In the past, there are an electrophotographic MFP, a laser printer, and the like that record and form an image using a single laser element that irradiates one laser beam or using a plurality of the laser elements. However, recently, the electrophotographic MFP and the laser printer are mounted with a laser array instead of the laser element. In the laser array, plural laser elements are arranged at equal intervals. The electrophotographic MFP and the laser printer employing the laser array can record plural lines of an image in one scan.
In the past, in general, the resolution of an image forming apparatus is equal to or lower than 600 dpi. However, according to the technical improvement in recent years, image forming apparatuses having high resolution such as 1200 dpi and 2400 dpi are also put to practical use.

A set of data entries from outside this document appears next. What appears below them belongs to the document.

-- ==== Sys2Proof/Syntax.lean ====
section
/-! DEFINITION. The commands that the device takes from outside: one constructor of Instr for each row of
spec/opcode_table.json, in the table's order, with the operands that the row's rules name. -/

namespace Sys2Proof

/-- The outcome of a PMBus transaction (R383). -/
inductive PmbResult | ok | failed | late
  deriving DecidableEq, Repr

/-- Why a core is locked up (R435). -/
inductive LockCause | noRetire | doubleTrap | fetchUncorrectable
  deriving DecidableEq, Repr

/-- A reset request's origin: the control complex (RST_REQ) or the dictionary (0x2A10.08) give level and block; the wrapper
of a level-1 block either drains within WRAPTO or does not (R392). -/
structure ResetArg where
  level : BitVec 8
  block : BitVec 8
  drains : Bool
  deriving DecidableEq, Repr

/-- A packet that reaches a pipeline (R133): what its checks and its headers hold. Multi-byte header fields are numbers,
the payload is bytes. -/
structure Packet where
  /-- Ethernet FCS, IP header checksum and IP version are right. -/
  fcsOk : Bool
  /-- UDP destination port 4791 and BTH TVer 0. -/
  roce : Bool
  icrcOk : Bool
  opcode : Nat
  dqp : Nat
  pkey : Nat
  /-- The IP header carries CE. -/
  ce : Bool
  psn : Nat
  ackReq : Bool
  srcIp : Nat
  srcMac : Nat
  vid : Nat
  /-- RETH, or the atomic header's address and key. -/
  va : Nat
  rkey : Nat
  len : Nat
  swapAdd : Nat
  compare : Nat
  imm : Nat
  payload : List Nat
  /-- The frame: destination MAC, IP version 6, destination address, one 802.1Q tag (its VID is `vid`), length in bytes, and the
  codewords that its FEC corrected (R119, R148). -/
  dstMac : Nat := 0
  ip6 : Bool := false
  dstIp : Nat := 0
  tagged : Bool := false
  frame : Nat := 0
  fecCorr : Nat := 0
  deriving DecidableEq, Repr

/-- HELLO (Table 6.7). -/
structure Hello where
  side : Nat
  level : Nat
  soloPref : Nat
  hbbEn : Bool
  blank : Bool
  lastState : Nat
  role : Nat
  wmin : Nat
  pairId : Nat
  pgen : Nat
  part : Nat
  pext : Nat
  dgroups : Nat
  sealSeq : Nat
  pendPages : Nat
  logExtents : Nat
  deriving DecidableEq, Repr

/-- The messages of the Visil link (Table 6.6, Table 6.7). Page masks are 512-bit numbers, bit n for page n; a poison map
is a 64-bit number; `words` are the 64-bit words of the slots after the header. -/
inductive Msg
  | mirror (tag epoch spage off : Nat) (async : Bool) (data : List Nat)
  | forward (tag spage off : Nat) (data : List Nat)
  | fwdAtomic (tag spage line word : Nat) (fadd : Bool) (arg swap : Nat)
  | ordered (tag epoch spage result : Nat) (atomic : Option (Nat × Nat))
  | placed (tag epoch spage status : Nat)
  | move (tag extent kind pages : Nat)
  | moveReq (tag extent kind pages : Nat)
  | tread (tag spage line : Nat)
  | treadData (tag epoch spage line : Nat) (data : List Nat)
  | treadFail (tag spage line cause : Nat)
  | moveDone (tag extent kind result : Nat)
  | pagePull (tag spage : Nat)
  | resyncPage (tag epoch spage : Nat) (zero fence : Bool) (poison : Nat) (data : List Nat)
  | hello (tag : Nat) (h : Hello)
  | helloAnswer (tag decision reason level pairId pgen : Nat)
  | pendList (tag : Nat) (last : Bool) (pages : List Nat)
  | state (tag step pgen : Nat)
  | depart (tag cause : Nat)
  | mapop (tag op index extent count : Nat) (words : List Nat)
  | mapopDone (tag result index rkey : Nat)
  | dict (tag : Nat) (frame : List Nat)
  | dictRsp (tag : Nat) (frame : List Nat)
  | recon (tag epoch spage round check : Nat)
  | reconEnd (tag entries round : Nat)
  deriving DecidableEq, Repr


/-- What reading a codeword of store flash finds (R342, R355, R356): read retries that it needs (5: none suffices), whether
other members of the stripe fail too (a mask of channels), the bits corrected, and at each TLC level 1 to 7 the corrected bits read as the state
above and below. -/
structure CwRead where
  retries : Nat
  failing : Nat
  corr : Nat
  above : List Nat
  below : List Nat
  deriving DecidableEq, Repr

/-- Who reads a line of tier D (Table 10.6). -/
inductive LineReader | place | context | cleaning | save | tread | table | groom
  deriving DecidableEq, Repr

/-- The errors of a line read: symbols in error by device 0 to 9 (R313). -/
abbrev LineErr := List (Nat × Nat)
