/-- One codeword of a programmed row is verified: a write-back or a relocation completes (R223, R354). -/
def entDone (s : State) (e : RowEnt) : State :=
  let t := program s e.loc e.word
  match e.what with
  | 1 =>
    match e.ref % 3 with
    | 0 => cleanDone t (e.ref / 3) e.loc
    | _ => (setRef t e.ref e.loc).bump C.TIE_CLEANED
  | 2 =>
    let t := t.bump C.STF_RELOCATED
    let t := if refLoc t e.ref = e.source then setRef t e.ref e.loc else t
    retireCheck t (locSb t e.source)
  | _ => t

/-- The row is programmed and verified: its entries complete; the last row makes the superblock FULL (Table 11.9). -/
def rowDone (s : State) (r : OpenRow) : State :=
  let t := r.ents.foldl entDone { s with stf := { s.stf with open_ := none, phalt := [], psusp := [] } }
  let t : State := { t with stf := { t.stf with high := t.stf.high.ins r.sb (r.row + 1) } }
  let t := t.bump C.STF_ROWS
  if rowsOf t ≤ r.row + 1 then
    let t := setBlk t r.sb { blkAt t r.sb with state := 4 }
    if t.stf.valid.get r.sb 0 = 0 then setBlk t r.sb { blkAt t r.sb with state := 5 } else t
  else t

/-! ## Erasing (R348, R349) -/

/-- Is die `d` erasing, or programming the open row (Table 11.7)? -/
def dieErasing (s : State) (d : Nat) : Bool := s.stf.erasing.any (fun e => decide (e.1 % dpc s = d))
def dieProgramming (s : State) (d : Nat) : Bool :=
  match s.stf.open_ with
  | some r => r.programming && decide (r.sb % dpc s = d)
  | none => false

/-- An erase may start: STALE or SUSPECT, no walk, and its die neither erases nor programs (Table 11.7). -/
def eraseOk (s : State) (k : Nat) : Bool :=
  ((blkAt s k).state = 5 || (blkAt s k).state = 6) && decide (k < superblocks s) && !s.on R.STF_STAT_WALK &&
  !dieErasing s (k % dpc s) && !dieProgramming s (k % dpc s)

/-- The row's program can end: its die does not erase, and no member's program is suspended (Table 11.7). -/
def rowRuns (s : State) (r : OpenRow) : Bool :=
  let d := r.sb % dpc s
  !dieErasing s d && (members s r.sb).all (fun ch => !s.stf.phalt.contains (32 * ch + d))

/-- The erase-start record, then the member erases. -/
def eraseStart (s : State) (k : Nat) : State :=
  let t := setBlk s k { blkAt s k with state := 1 }
  let m := (members t k).foldl bitSet 0
  { t with stf := { t.stf with erasing := t.stf.erasing.ins k m, high := t.stf.high.del k } }

/-- Content of superblock `k` is gone. -/
def wipe (s : State) (k : Nat) : State :=
  { s with stf := { s.stf with cells := s.stf.cells.keep (fun c => decide (locSb s (keyLoc c) ≠ k)) } }
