/-- After a reset of level 4 the walk leaves what a movement had under way as it stands without it, and recounts (R248, R268). A page
that was leaving tier D is out. -/
def warmWalk (s : State) : State :=
  let frames := s.maps.frames.mapV (fun f => match f.pstate with
    | .filling => { f with pstate := .absent }
    | .cleaning => { f with pstate := .dirty }
    | _ => f)
  let exts := s.maps.extents.mapV (fun x =>
    let pages := (frames.filter (fun e => decide (x.ingroup = true ∧ e.1 / 512 = x.fgroup))).map (·.2)
    { x with movekind := 0, rescnt := (pages.filter (fun f => f.pstate ≠ .absent)).length, dirtycnt := (pages.filter Frame.isDirty).length })
  let groups := exts.foldl (fun (m : Sparse Group) e =>
    if e.2.ingroup then m.ins e.2.fgroup { extent := e.1, seen := s.tie.tick } else m) []
  recountDirty { s with maps := { s.maps with frames, extents := exts }, tie := { s.tie with groups } }

/-- Restore step 6: the charges (R235), DRAINING regions without accesses (R87), and every translation dropped (R111). -/
def restoreCharges (s : State) : State :=
  let t : State := { s with tie := { s.tie with recs := [] }
                            maps := { s.maps with extents := s.maps.extents.mapV (fun x => { x with charge := 0 }) } }
  let t := t.tie.groups.foldl (fun u g => setCharge u g.2.extent { tenants := [(extentAt u g.2.extent).owner], twin := false }) t
  let t := quotaAll (showGroups (rebuildRings t))
  let t := (t.maps.regions.filter (fun e => e.2.state = 2)).foldl (fun u e => drainDone u e.1) t
  let t := clearL2 (clearL1 t 15)
  let t := t.bump C.SAV_RESTORES
  raise t 0x24E0 [s.sav.rpages, s.since s.sav.rstart / 1000]

end Sys2Proof.Machine
end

According to the progress of the increase in resolution, a new problem becomes obvious. Specifically, because of the progress of the increase in resolution, when an electrostatic latent image is formed, spots of beams irradiated on a photoconductive member overlap one another. If timing of one overlapping spot is different from timing of another, irregularity occurs in potential after exposure of the photoconductive member. This leads to image density unevenness.
This phenomenon is called reciprocity failure (JP-A-2004-20911). As techniques for reducing the influence of density unevenness due to the reciprocity failure, there are techniques explained below.
In a technique disclosed in JP-A-2004-77714, skip scanning is performed by using plural beams.
Therefore, time of scanning intervals for arbitrary scanning lines can be set to be equal to or larger than one main scanning time. As a result, an image quality defect due to the reciprocity failure is reduced.
In a technique disclosed in JP-A-2008-12806, it is determined whether overlapping writings are present in predetermined images adjacent to each other in a sub-scanning direction. Writing timing is changed according to presence or absence of the overlapping writings.